- Work required: Which lines below fall between the one containing "cleared and later" and the one containing "else if s.owner"? Repeat them exactly, counting both of those lines, and add nothing else.

- Records:
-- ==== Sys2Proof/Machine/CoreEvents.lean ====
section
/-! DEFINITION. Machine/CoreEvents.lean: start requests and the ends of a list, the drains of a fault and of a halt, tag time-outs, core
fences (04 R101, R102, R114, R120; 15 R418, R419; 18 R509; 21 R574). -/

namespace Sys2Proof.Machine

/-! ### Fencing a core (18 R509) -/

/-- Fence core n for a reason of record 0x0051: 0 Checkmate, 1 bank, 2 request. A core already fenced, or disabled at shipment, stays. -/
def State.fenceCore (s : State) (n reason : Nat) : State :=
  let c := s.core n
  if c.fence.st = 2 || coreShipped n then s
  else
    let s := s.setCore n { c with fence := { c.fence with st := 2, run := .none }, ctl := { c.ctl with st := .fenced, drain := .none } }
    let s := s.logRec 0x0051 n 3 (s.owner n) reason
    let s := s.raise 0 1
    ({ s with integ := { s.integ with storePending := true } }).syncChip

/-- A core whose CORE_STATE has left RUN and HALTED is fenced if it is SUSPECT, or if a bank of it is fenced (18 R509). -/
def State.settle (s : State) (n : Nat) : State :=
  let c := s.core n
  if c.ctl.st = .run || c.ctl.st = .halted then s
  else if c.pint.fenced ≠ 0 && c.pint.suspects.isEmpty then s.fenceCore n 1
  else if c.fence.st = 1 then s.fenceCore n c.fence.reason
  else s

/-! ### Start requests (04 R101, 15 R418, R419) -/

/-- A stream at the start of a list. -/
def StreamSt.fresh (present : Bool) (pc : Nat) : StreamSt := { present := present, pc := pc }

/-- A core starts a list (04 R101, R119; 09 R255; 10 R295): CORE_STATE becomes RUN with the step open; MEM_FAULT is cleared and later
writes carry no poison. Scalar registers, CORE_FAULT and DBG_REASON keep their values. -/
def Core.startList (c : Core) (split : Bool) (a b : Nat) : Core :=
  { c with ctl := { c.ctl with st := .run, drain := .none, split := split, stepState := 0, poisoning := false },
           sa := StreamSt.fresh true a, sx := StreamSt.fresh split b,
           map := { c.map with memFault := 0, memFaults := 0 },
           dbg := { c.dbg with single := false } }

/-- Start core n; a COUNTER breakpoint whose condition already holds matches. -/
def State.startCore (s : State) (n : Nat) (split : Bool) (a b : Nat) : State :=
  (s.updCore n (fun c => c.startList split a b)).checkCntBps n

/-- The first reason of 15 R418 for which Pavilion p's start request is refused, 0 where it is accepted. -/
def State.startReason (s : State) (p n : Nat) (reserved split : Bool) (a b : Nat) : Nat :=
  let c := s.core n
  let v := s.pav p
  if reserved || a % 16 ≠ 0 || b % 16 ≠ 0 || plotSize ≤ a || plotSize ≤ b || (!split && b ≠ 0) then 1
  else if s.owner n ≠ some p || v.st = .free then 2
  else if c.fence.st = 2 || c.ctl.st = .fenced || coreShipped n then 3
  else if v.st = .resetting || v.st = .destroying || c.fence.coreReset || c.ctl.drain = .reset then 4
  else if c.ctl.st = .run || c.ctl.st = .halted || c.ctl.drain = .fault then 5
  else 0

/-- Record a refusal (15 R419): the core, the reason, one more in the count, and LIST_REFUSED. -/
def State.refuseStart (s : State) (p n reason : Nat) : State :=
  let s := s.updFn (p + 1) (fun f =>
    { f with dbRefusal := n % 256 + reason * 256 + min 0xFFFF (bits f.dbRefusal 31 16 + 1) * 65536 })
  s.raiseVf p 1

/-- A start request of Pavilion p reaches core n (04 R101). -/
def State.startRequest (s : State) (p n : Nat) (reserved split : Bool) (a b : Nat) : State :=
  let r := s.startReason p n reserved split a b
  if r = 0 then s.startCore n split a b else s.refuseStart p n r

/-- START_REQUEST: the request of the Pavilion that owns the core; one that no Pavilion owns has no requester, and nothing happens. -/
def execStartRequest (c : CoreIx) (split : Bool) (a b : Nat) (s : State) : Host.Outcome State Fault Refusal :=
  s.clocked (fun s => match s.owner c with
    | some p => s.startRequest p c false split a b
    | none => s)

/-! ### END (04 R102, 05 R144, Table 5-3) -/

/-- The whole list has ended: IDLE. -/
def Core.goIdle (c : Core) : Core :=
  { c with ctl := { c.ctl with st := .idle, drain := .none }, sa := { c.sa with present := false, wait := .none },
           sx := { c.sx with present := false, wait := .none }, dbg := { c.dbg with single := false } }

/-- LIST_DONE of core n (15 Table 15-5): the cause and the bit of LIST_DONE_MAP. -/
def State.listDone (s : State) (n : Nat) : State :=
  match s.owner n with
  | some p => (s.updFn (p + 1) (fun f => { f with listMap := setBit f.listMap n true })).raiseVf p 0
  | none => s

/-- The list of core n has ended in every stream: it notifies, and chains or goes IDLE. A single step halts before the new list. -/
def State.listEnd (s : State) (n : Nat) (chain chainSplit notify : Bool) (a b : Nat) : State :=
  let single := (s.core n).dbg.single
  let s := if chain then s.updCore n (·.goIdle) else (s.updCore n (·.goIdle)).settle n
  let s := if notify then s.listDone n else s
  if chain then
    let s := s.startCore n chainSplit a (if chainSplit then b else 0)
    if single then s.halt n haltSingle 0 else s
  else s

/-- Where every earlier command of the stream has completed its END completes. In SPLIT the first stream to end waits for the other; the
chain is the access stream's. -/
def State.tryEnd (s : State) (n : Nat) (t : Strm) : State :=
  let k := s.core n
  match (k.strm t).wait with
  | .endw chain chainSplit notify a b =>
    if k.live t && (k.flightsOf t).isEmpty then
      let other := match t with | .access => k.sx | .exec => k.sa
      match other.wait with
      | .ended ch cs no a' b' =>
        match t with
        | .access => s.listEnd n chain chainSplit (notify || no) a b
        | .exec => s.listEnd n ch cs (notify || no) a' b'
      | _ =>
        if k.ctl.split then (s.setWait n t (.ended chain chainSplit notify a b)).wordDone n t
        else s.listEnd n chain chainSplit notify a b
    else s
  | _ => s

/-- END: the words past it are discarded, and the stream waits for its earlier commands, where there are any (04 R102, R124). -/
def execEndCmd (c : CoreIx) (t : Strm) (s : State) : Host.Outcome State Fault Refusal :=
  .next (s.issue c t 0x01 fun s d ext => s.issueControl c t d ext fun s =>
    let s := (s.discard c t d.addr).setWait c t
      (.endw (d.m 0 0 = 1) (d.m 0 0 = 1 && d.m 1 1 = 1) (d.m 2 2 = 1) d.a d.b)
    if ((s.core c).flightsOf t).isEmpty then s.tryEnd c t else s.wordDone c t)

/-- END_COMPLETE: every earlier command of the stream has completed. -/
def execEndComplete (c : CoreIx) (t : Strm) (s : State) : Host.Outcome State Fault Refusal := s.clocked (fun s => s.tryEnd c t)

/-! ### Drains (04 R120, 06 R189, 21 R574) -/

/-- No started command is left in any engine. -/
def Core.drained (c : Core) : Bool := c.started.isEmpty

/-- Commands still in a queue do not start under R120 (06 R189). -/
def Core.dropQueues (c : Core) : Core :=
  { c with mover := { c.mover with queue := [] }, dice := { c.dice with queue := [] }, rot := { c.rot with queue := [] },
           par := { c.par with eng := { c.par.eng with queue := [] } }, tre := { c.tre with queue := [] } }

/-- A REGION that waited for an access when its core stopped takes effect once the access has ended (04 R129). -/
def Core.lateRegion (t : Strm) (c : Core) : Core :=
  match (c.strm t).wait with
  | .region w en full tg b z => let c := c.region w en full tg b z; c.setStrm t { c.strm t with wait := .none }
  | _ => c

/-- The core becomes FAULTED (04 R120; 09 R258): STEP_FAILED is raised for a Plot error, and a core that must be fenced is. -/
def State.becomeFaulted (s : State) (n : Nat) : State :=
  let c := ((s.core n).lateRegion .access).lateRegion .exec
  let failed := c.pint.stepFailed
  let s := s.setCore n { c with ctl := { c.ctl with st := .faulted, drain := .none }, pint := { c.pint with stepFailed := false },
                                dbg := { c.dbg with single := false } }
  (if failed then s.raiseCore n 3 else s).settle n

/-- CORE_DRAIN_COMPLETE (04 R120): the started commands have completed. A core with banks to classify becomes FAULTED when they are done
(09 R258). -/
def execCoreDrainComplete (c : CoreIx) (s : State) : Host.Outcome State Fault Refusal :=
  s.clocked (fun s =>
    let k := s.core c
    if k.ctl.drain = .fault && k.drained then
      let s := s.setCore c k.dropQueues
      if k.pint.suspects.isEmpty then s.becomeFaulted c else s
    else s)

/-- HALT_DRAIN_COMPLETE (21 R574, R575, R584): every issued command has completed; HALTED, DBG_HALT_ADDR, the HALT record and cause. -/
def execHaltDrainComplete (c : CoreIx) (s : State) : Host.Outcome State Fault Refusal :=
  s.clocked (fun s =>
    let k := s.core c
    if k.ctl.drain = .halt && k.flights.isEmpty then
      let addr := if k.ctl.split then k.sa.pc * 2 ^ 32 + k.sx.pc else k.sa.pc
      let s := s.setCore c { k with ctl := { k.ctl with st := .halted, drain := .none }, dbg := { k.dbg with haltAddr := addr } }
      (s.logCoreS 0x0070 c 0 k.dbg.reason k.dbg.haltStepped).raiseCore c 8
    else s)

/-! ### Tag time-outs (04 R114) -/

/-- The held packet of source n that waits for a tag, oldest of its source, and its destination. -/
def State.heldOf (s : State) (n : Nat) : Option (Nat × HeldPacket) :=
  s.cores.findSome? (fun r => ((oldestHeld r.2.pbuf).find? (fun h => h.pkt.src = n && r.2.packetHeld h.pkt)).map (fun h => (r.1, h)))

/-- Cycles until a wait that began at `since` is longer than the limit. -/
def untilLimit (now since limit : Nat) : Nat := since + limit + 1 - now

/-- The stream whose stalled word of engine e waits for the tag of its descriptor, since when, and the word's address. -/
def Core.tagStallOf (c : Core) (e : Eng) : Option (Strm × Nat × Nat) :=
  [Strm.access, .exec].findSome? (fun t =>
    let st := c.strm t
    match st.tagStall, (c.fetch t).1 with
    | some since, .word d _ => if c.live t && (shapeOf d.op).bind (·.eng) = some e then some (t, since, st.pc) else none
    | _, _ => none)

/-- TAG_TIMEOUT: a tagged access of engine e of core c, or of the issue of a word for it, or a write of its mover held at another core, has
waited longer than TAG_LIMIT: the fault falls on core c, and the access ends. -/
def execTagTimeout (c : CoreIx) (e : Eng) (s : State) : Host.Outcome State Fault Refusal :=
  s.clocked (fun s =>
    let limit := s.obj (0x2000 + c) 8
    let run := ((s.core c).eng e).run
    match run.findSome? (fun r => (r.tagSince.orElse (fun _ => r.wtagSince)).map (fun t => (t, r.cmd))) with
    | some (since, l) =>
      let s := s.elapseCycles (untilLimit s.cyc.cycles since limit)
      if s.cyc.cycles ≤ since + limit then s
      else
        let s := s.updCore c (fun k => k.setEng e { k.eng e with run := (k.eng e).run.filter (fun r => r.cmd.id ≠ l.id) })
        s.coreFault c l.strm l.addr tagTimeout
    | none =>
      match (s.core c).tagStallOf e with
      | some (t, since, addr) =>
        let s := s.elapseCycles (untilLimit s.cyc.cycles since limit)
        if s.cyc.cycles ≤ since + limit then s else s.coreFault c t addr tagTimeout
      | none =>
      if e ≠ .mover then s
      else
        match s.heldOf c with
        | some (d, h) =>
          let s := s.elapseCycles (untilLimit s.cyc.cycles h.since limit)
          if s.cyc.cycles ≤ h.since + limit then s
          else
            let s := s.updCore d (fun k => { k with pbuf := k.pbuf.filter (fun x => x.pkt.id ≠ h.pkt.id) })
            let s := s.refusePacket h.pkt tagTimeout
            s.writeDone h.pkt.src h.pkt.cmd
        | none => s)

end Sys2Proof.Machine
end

- The answer:
/-- A core starts a list (04 R101, R119; 09 R255; 10 R295): CORE_STATE becomes RUN with the step open; MEM_FAULT is cleared and later
writes carry no poison. Scalar registers, CORE_FAULT and DBG_REASON keep their values. -/
def Core.startList (c : Core) (split : Bool) (a b : Nat) : Core :=
  { c with ctl := { c.ctl with st := .run, drain := .none, split := split, stepState := 0, poisoning := false },
           sa := StreamSt.fresh true a, sx := StreamSt.fresh split b,
           map := { c.map with memFault := 0, memFaults := 0 },
           dbg := { c.dbg with single := false } }

/-- Start core n; a COUNTER breakpoint whose condition already holds matches. -/
def State.startCore (s : State) (n : Nat) (split : Bool) (a b : Nat) : State :=
  (s.updCore n (fun c => c.startList split a b)).checkCntBps n

/-- The first reason of 15 R418 for which Pavilion p's start request is refused, 0 where it is accepted. -/
def State.startReason (s : State) (p n : Nat) (reserved split : Bool) (a b : Nat) : Nat :=
  let c := s.core n
  let v := s.pav p
  if reserved || a % 16 ≠ 0 || b % 16 ≠ 0 || plotSize ≤ a || plotSize ≤ b || (!split && b ≠ 0) then 1
  else if s.owner n ≠ some p || v.st = .free then 2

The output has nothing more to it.